START THE DATA

/-- One overlay entry installed (R353). -/
def State.ovlInstall (ctx : Nat) (c : KvCtx) (s : State) (t : Nat × Nat) : Try State := do
  let s1 ← s.putEntry ctx c t.1 ⟨true, false, false, t.2⟩
  let f ← s1.frame ctx c t.2
  s1.putFrame ctx c t.2 { f with refc := 1 }

/-- `ovlcommit` (R353). -/
def execOvlcommit (h : Hdr) (d a b : Opd) (s : State) : Out :=
  s.grpStep h [] (fun x _ => do
    let c ← s.kvCtx x.ctx (x.gpair (opdGno a))
    let oa := x.gpair (opdGno b)
    if oa % 32 ≠ 0 then .error (.acc 0x13#8 oa)
    let w ← s.rd x.ctx oa 32
    let o := ovlFields w
    need (o.clean && o.state == 0 && decide (o.nent ≤ 65536) && decide (o.tgt + o.nent ≤ c.ecnt)
      && o.flist % 4 == 0 && o.nmap % 16 == 0) oa
    let _ ← s.kvMap x.ctx o.nmap
    need (o.nmap != c.mapv) o.nmap
    let ver ← s.rd x.ctx c.mapv 4
    let answer := fun (s : State) (v : Bool) =>
      Host.Outcome.next ((s.modGroup x.g.key (fun g => g.writeAll d (wordOf v))).finish x [])
    if ver ≠ o.bver then
      let s1 ← s.wr x.ctx oa 4 2
      .ok (answer s1 false)
    else
      let l ← s.ovlWords x.ctx c o
      need (!repeated (l.map (·.2))) oa
      let s1 ← l.foldlM (State.ovlInstall x.ctx c) s
      let s2 ← s1.wr x.ctx o.nmap 4 ((o.bver + 1) % 2 ^ 32)
      let s3 ← s2.wr x.ctx (c.at_ + 49) 7 o.nmap
      let s4 ← s3.wr x.ctx oa 4 1
      .ok (answer s4 true))

end Sys2Proof.Machine
end

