-- ==== Sys2Proof/Machine/System.lean ====
section
/-!
DEFINITION. System instructions (R395 to R400), the speculation depth (R361), and what the control core and the buffers
do: park service, the debug window, fills, cleans and drops, the delivery of job causes (R205, R262, R386, R392 to R394).
-/

namespace Sys2Proof.Machine

/-- The number of a group register result written at once. -/
def State.answer (s : State) (x : Site) (d : Opd) (n : Nat) : Out :=
  .next ((s.modGroup x.g.key (fun g => g.writeAll d (BitVec.ofNat 32 n))).finish x [d])

/-- Read the launch record at a pair (R371). -/
def State.launchRec (s : State) (ctx a : Nat) : Try LRec := do
  if a % 64 ≠ 0 then .error (.acc 0x13#8 a)
  let w ← s.rd ctx a 64
  .ok (lrecOf w)

/-- `launch` (R396). -/
def execLaunch (h : Hdr) (d a : Opd) (s : State) : Out :=
  s.grpStep h [d] (fun x _ => do
    need (x.ctx == 0) x.ctx
    let r ← s.launchRec x.ctx (x.gpair (opdGno a))
    let n := (s.observe r.ctx).accept r.ctx x.ctx none r
    .ok (n.1.answer x d n.2))

/-- `fork` (R48, R281, R397). -/
def execFork (h : Hdr) (d a : Opd) (s : State) : Out :=
  s.grpStep h [d] (fun x _ => do
    let r ← s.launchRec x.ctx (x.gpair (opdGno a))
    let n := s.accept x.ctx x.ctx (some x.c) r
    .ok (n.1.answer x d n.2))

/-- `trap` (R398): the resume address is the word after the trap's `trail` (R393). -/
def execTrap (h : Hdr) (code : BitVec 16) (s : State) : Out :=
  s.uni h (fun x _ => .next (s.stop x (Trap.one 0x40#8 code.toNat) 0#32 true (x.f.pc + 24))) []

/-- The special register an operand names. -/
def opdSr : Opd → SReg
  | .sr r => r
  | _ => .gwidth

/-- Whether a number is even. -/
def evenReg (d : Opd) : Bool := opdGno d % 2 == 0

/-- The context that B names (R395, R399) and the state in which the device has observed its entry as it stands now (R368);
no context stands for trap 0x11. `other` says that the register may be another context's. -/
def Site.ctxArg (x : Site) (s : State) (i : Nat) (b : Option Opd) (other : Bool) : State × Option Nat :=
  match b with
  | none => (s, some x.ctx)
  | some o =>
    let c := (x.read s i o).toNat
    if x.ctx ≠ 0 ∨ (c ≠ x.ctx ∧ !other) then (s, none)
    else
      let n := s.observe c
      (n, if ((n.ctx? c).map (·.valid)).getD false then some c else none)

/-- Whether a special register belongs to a context and may be read of another one (R399). -/
def srOther (r : SReg) : Bool := r == .ybound || r == .specdepth

/-- A special register of a context (R399). -/
def Site.srOf (x : Site) (s : State) (i c : Nat) (r : SReg) : Word :=
  match r with
  | .ybound => BitVec.ofNat 32 (s.ybound c)
  | .specdepth => ((s.ctx? c).map (·.depth)).getD 0#32
  | r => x.sreg s i r

/-- A whole counter, for the registers that name one (R399). -/
def counterOf (s : State) (r : SReg) : Option DWord :=
  match r with
  | .tsclo => some s.tsc
  | .refclklo => some (BitVec.ofNat 64 (s.nanos / 10))
  | _ => none
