/-- R37, R39 to R41, R70, R173, R278: the trailer waits while a register write of its run that it does not name is outstanding;
then it counts, and its fragment goes on to the next word, to the target, or as two fragments, or ends. A division that finds the
split table full makes room; fragments that all wait at the reconvergence address fuse; two points that wait for one another take
trap 0x04; and a group with no fragment left ends. First for an undivided group, then for two fragments of one split, then for
every group. -/
def Obligations.Trailer : Prop := ∀ (s : State) (h : Hdr) (regs : List Opd) (x : Site), s.site? = some x →
  ((∃ p ∈ x.g.out, p.inRun ∧ p.frag &&& x.f.mask ≠ 0#32 ∧ ∃ r ∈ p.regs, r ∉ regs) → exec (.trail h regs) s = .next s) ∧
  ((∀ p ∈ x.g.out, p.inRun = false ∨ p.frag &&& x.f.mask = 0#32 ∨ ∀ r ∈ p.regs, r ∈ regs) →
    let after := { x.counted with pos := 0, tw := 0#8, xfer := none, replay := none, due := false, owes := [], early := false }
    let no := (x.g.splitNo + 1) % 2 ^ 16
    (x.g.frags = [x.f] → x.g.spilled = [] → x.f.stack = [] → x.f.atPoint = false →
      ∃ t g, exec (.trail h regs) s = .next t ∧ t.group? x.g.key = some g ∧ t.dev = s.dev ∧
        (x.f.xfer = none → g.frags = [{ after with pc := x.f.pc + 12 }] ∧ g.stat = x.g.stat ∧ t.mem = s.mem ∧ g.v = x.g.v) ∧
        (∀ a, x.f.xfer = some (.goto a) → g.frags = [{ after with pc := a }] ∧ g.stat = x.g.stat ∧ t.mem = s.mem ∧ g.v = x.g.v) ∧
        (x.f.xfer = some .exit → g.frags = [] ∧ g.stat = .ended) ∧
        (∀ taken ta fa r, x.f.xfer = some (.split taken ta fa r) → x.f.mask &&& taken ≠ 0#32 → x.f.mask &&& ~~~ taken ≠ 0#32 →
          g.splitNo = no ∧ t.mem = s.mem ∧ g.stat = x.g.stat ∧
          -- one side may be at the reconvergence address at once, and waits there
          (ta ≠ r ∨ fa ≠ r → g.frags = [{ after with mask := x.f.mask &&& taken, pc := ta, stack := [(r, no)] },
                                        { after with mask := x.f.mask &&& ~~~ taken, pc := fa, stack := [(r, no)] }]) ∧
          (ta = r → fa = r → g.frags = [{ after with pc := r }]))) ∧
    -- two fragments of one split, of which the other waits at the reconvergence address
    (∀ q r n st, x.g.frags = [x.f, q] → x.g.spilled = [] → lowest x.f.mask ≠ lowest q.mask → x.f.atPoint = false → q.atPoint = false →
      x.f.stack = (r, n) :: st → q.stack = (r, n) :: st → q.pc = r → q.xfer = none → (∀ e ∈ st.head?, e.1 ≠ r) →
      ∃ t g, exec (.trail h regs) s = .next t ∧ t.group? x.g.key = some g ∧ g.stat = x.g.stat ∧ g.v = x.g.v ∧ g.spilled = [] ∧
        t.mem = s.mem ∧ t.dev = s.dev ∧
        (∀ a, x.f.xfer = some (.goto a) ∨ (x.f.xfer = none ∧ a = x.f.pc + 12) →
          (a ≠ r → g.frags = [{ after with pc := a }, q]) ∧
          (a = r → g.frags = [⟨x.f.mask ||| q.mask, r, st, max after.count q.count, 0, 0#8, none, none, false, false, [], false⟩])) ∧
        (x.f.xfer = some .exit → g.frags = [⟨q.mask, r, st, q.count, 0, 0#8, none, none, false, false, [], false⟩])) ∧
    -- any group
    (let pieces := match x.f.xfer with
       | none => [{ after with pc := x.f.pc + 12 }]
       | some (.goto a) => [{ after with pc := a }]
       | some .exit => []
       | some (.split taken ta fa r) =>
         [{ after with mask := x.f.mask &&& taken, pc := ta, stack := (r, no) :: x.f.stack },
          { after with mask := x.f.mask &&& ~~~ taken, pc := fa, stack := (r, no) :: x.f.stack }]
     let divides := match x.f.xfer with
       | some (.split _ _ _ _) => true
       | _ => false
     let g0 : Group := { x.g with
       out := x.g.out.map (fun p => if p.frag &&& x.f.mask = 0#32 then p else { p with inRun := false }),
       frags := x.g.frags.flatMap (fun y => if lowest y.mask == lowest x.f.mask then pieces else [y]),
       splitNo := if divides then no else x.g.splitNo }
     let g1 := if divides then g0.spill (fun y => y.mask &&& x.f.mask != 0#32) else g0
     let t1 := (s.setGroup g1).setGroup g1.settle
     (g1.all = [] → exec (.trail h regs) s = .next ((s.setGroup g1).endGroup x.g.key)) ∧
     (g1.all ≠ [] → g1.settle.deadlock = none → exec (.trail h regs) s = .next t1) ∧
     (∀ p q, g1.all ≠ [] → g1.settle.deadlock = some (p, q) →
       exec (.trail h regs) s = .next (t1.overrun { x with g := g1.settle } (x.offset p) (x.offset q)))))

/-- R39, R40: the oldest waiting fragment takes a free entry of the split table; a ninth fragment makes one go to the overflow
store, a waiting one that was in the table if there is one, else any, the two new ones included, and of these the deepest, then
the one with the highest lowest thread; fragments of one split
that all wait at its reconvergence address fuse, with the union of their threads and the largest count. That the fused fragment has
the larger count, and starts a run, at position 0 and with no temporary written, is the model's reading (log entry 6). -/
def Obligations.Fragments : Prop :=
  (∀ (s : State) (gk : Nat) (g : Group) (f : Frag) (r : List Frag), s.group? gk = some g → g.spilled = f :: r →
    (g.frags.length < 8 → exec (.fragmentReturn gk) s = .next (s.setGroup { g with frags := g.frags ++ [f], spilled := r })) ∧
    (8 ≤ g.frags.length → exec (.fragmentReturn gk) s = .next s)) ∧
  (∀ (g : Group) (fresh : Frag → Bool), (g.frags.length ≤ 8 → g.spill fresh = g) ∧
    (8 < g.frags.length → ∃ f ∈ g.frags,
      g.spill fresh = { g with frags := g.frags.filter (fun y => lowest y.mask != lowest f.mask), spilled := g.spilled ++ [f] } ∧
      let first := fun (y : Frag) => y.waits ∧ fresh y = false
      ((∃ y ∈ g.frags, first y) → first f) ∧
      ∀ y ∈ g.frags, (first y ∨ ¬ first f) → y.stack.length < f.stack.length ∨
        (y.stack.length = f.stack.length ∧ lowest y.mask ≤ lowest f.mask))) ∧
  (∀ (g : Group) (p q : Frag) (a n : Nat) (st : List (Nat × Nat)), g.frags = [p, q] → g.spilled = [] →
    p.stack = (a, n) :: st → q.stack = (a, n) :: st → p.pc = a → q.pc = a → p.xfer = none → q.xfer = none →
    (∀ e ∈ st.head?, e.1 ≠ a) →
    g.settle.spilled = [] ∧ g.settle.frags = [⟨p.mask ||| q.mask, a, st, max p.count q.count, 0, 0#8, none, none, false, false, [], false⟩])
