/-- The group after `prepTemps`: only temporaries in `dst` that the run has not written change, and only in threads of
the issuing fragment. -/
theorem prepTemps_spec (s : State) (x : Site) (whole : Bool) (dst : List Opd) (h : s.group? x.g.key = some x.g) :
    ∃ g1, (s.prepTemps x whole dst).group? x.g.key = some g1 ∧ BanksOnly x.g g1 ∧
      OnlyGroup s (s.prepTemps x whole dst) x.g.key ∧
      (∀ o i, i < 32 → o.isT = false → g1.reg i o = x.g.reg i o) ∧
      (∀ n i, i < 32 → (whole = true ∨ (tempsOf dst &&& ~~~ x.f.tw).getLsbD n.toNat = false ∨ x.f.mask.getLsbD i = false) →
        g1.reg i (.t n) = x.g.reg i (.t n)) := by
  unfold State.prepTemps
  simp only
  split
  · exact ⟨x.g, h, .refl _, .refl _ _, fun _ _ _ _ => rfl, fun _ _ _ _ => rfl⟩
  · rename_i hw
    rw [h]
    simp only
    refine ⟨_, group?_setGroup_same (by exact h) rfl, rfl, (only_draw s _).trans (only_setGroup' _ rfl), ?_, ?_⟩
    · intro o i _ ho
      cases o <;> first | rfl | simp [Opd.isT] at ho
    · intro n i hi hc
      simp only [Group.reg, Group.treg]
      rw [get_havocs]
      intro hm
      simp only [List.mem_flatMap, List.mem_filterMap, List.mem_range, mem_lanes] at hm
      obtain ⟨j, ⟨hj, hjm⟩, k, hk, hs⟩ := hm
      split at hs
      · rename_i hfresh
        simp only [Option.some.injEq] at hs
        have hn := n.isLt
        have hjk : j = i ∧ k = n.toNat := by omega
        obtain ⟨rfl, rfl⟩ := hjk
        rcases hc with hc | hc | hc
        · simp [hc] at hw
        · rw [hc] at hfresh; simp at hfresh
        · rw [hc] at hjm; simp at hjm
      · simp at hs

theorem latch_congr (g : Group) (s t : State) (src : List Opd) (h1 : t.tsc = s.tsc) (h2 : t.nanos = s.nanos) :
    g.latch t src = g.latch s src := by
  simp only [Group.latch, h1, h2]

theorem reg_latch (g : Group) (s : State) (src : List Opd) (i : Nat) (o : Opd) : (g.latch s src).reg i o = g.reg i o := by
  cases o <;> simp only [Group.latch] <;> split <;> split <;> rfl

theorem OnlyGroup.tsc {s t : State} {k : Nat} (h : OnlyGroup s t k) : t.tsc = s.tsc := by rw [h.rest]
theorem OnlyGroup.nanos {s t : State} {k : Nat} (h : OnlyGroup s t k) : t.nanos = s.nanos := by rw [h.rest]

/-- A change of the group's registers and the end of the instruction. -/
theorem commit_spec (s0 s1 : State) (x : Site) (e : Word) (dst src : List Opd) (F : Group → Group) {g1 : Group}
    (h1 : s1.group? x.g.key = some g1) (hb : BanksOnly x.g g1) (ho : OnlyGroup s0 s1 x.g.key)
    (hF : ∀ g, BanksOnly g (F g)) :
    ∃ t g, s1.commit x e dst src F = t.rejoin x ∧ t.group? x.g.key = some g ∧ Advanced x s0 e dst src g ∧
      OnlyGroup s0 t x.g.key ∧ (∀ i o, g.reg i o = (F (if e = 0#32 then g1 else g1.latch s1 src)).reg i o) := by
  unfold State.commit
  rw [modGroup_some h1]
  generalize hG : F (if e = 0#32 then g1 else g1.latch s1 src) = G
  have hlat : g1.latch s1 src = g1.latch s0 src := latch_congr g1 s0 s1 src ho.tsc ho.nanos
  have hBG : BanksOnly (if e = 0#32 then x.g else x.g.latch s0 src) G := by
    subst hG
    refine BanksOnly.trans ?_ (hF _)
    rw [hlat]
    unfold BanksOnly at hb ⊢
    split
    · exact hb
    · rw [hb]
      simp only [Group.latch]
      split <;> split <;> rfl
  have hkey : G.key = x.g.key := by
    rw [hBG]
    split
    · rfl
    · simp only [Group.latch]; split <;> split <;> rfl
  have hg : (s1.setGroup G).group? x.g.key = some G := group?_setGroup_same h1 hkey
  obtain ⟨t, ht, hot, htg⟩ := finish_spec (s1.setGroup G) x dst hg
  refine ⟨t, _, ht, htg, ?_, ho.trans ((only_setGroup' s1 hkey).trans hot), ?_⟩
  · unfold Advanced
    rw [hBG]
    split
    · rfl
    · simp only [Group.latch]
      split <;> split <;> rfl
  · intro i o
    cases o <;> rfl

/-- The mask of a site, and whether every thread that `keeps` asks about is safe from `prepTemps`. -/
theorem keeps_prep (x : Site) (u : Bool) (e : Word) (d : Opd) (dst : List Opd) (s : State) {g1 : Group}
    (hsub : ∀ n, d = .t n → (tempsOf dst &&& ~~~ x.f.tw).getLsbD n.toNat = true →
      (tempsOf [d] &&& ~~~ x.f.tw) ≠ 0#8)
    (hN : ∀ o i, i < 32 → o.isT = false → g1.reg i o = x.g.reg i o)
    (hT : ∀ n i, i < 32 → ((if u then e != 0#32 else e == x.f.mask) = true ∨
        (tempsOf dst &&& ~~~ x.f.tw).getLsbD n.toNat = false ∨ x.f.mask.getLsbD i = false) →
        g1.reg i (.t n) = x.g.reg i (.t n)) (i : Nat) (hi : i < 32) (hk : x.keeps d i) :
    (g1.latch s []).reg i d = x.g.reg i d := by
  rw [reg_latch]
  cases hd : d.isT
  · exact hN d i hi hd
  · cases d <;> simp [Opd.isT] at hd
    rename_i n
    apply hT n i hi
    rcases hk with hk | hk | hk
    · simp [Opd.isT] at hk
    · right; left
      by_contra hc
      rw [Bool.not_eq_false] at hc
      exact hsub n rfl hc hk
    · right; right; exact hk

theorem tempsOf_single (n m : BitVec 3) : (tempsOf [.t n]).getLsbD m.toNat = decide (m = n) := by
  revert n m; decide

theorem tempsOf_pair (d : Opd) (n : BitVec 3) (hd : d ≠ .t n) (hd2 : opdNext d ≠ .t n) :
    (tempsOf [d, opdNext d]).getLsbD n.toNat = false := by
  cases d <;> simp only [tempsOf, opdNext, List.foldl, BitVec.getLsbD_zero]
  rename_i m
  have h1 : m ≠ n := fun e => hd (by rw [e])
  have h2 : m + 1#3 ≠ n := fun e => hd2 (by simp only [opdNext, e])
  revert h1 h2 m n
  decide

theorem tempsOf_none (d : Opd) (hd : d.isT = false) : tempsOf [d] = 0#8 := by
  cases d <;> first | rfl | simp [Opd.isT] at hd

END THE DATA

AIM OF THE TASK — Gather each line of the records holding the string "ends".

ANSWER TO THIS PROBLEM —
then it counts, and its fragment goes on to the next word, to the target, or as two fragments, or ends. A division that finds the
trap 0x04; and a group with no fragment left ends. First for an undivided group, then for two fragments of one split, then for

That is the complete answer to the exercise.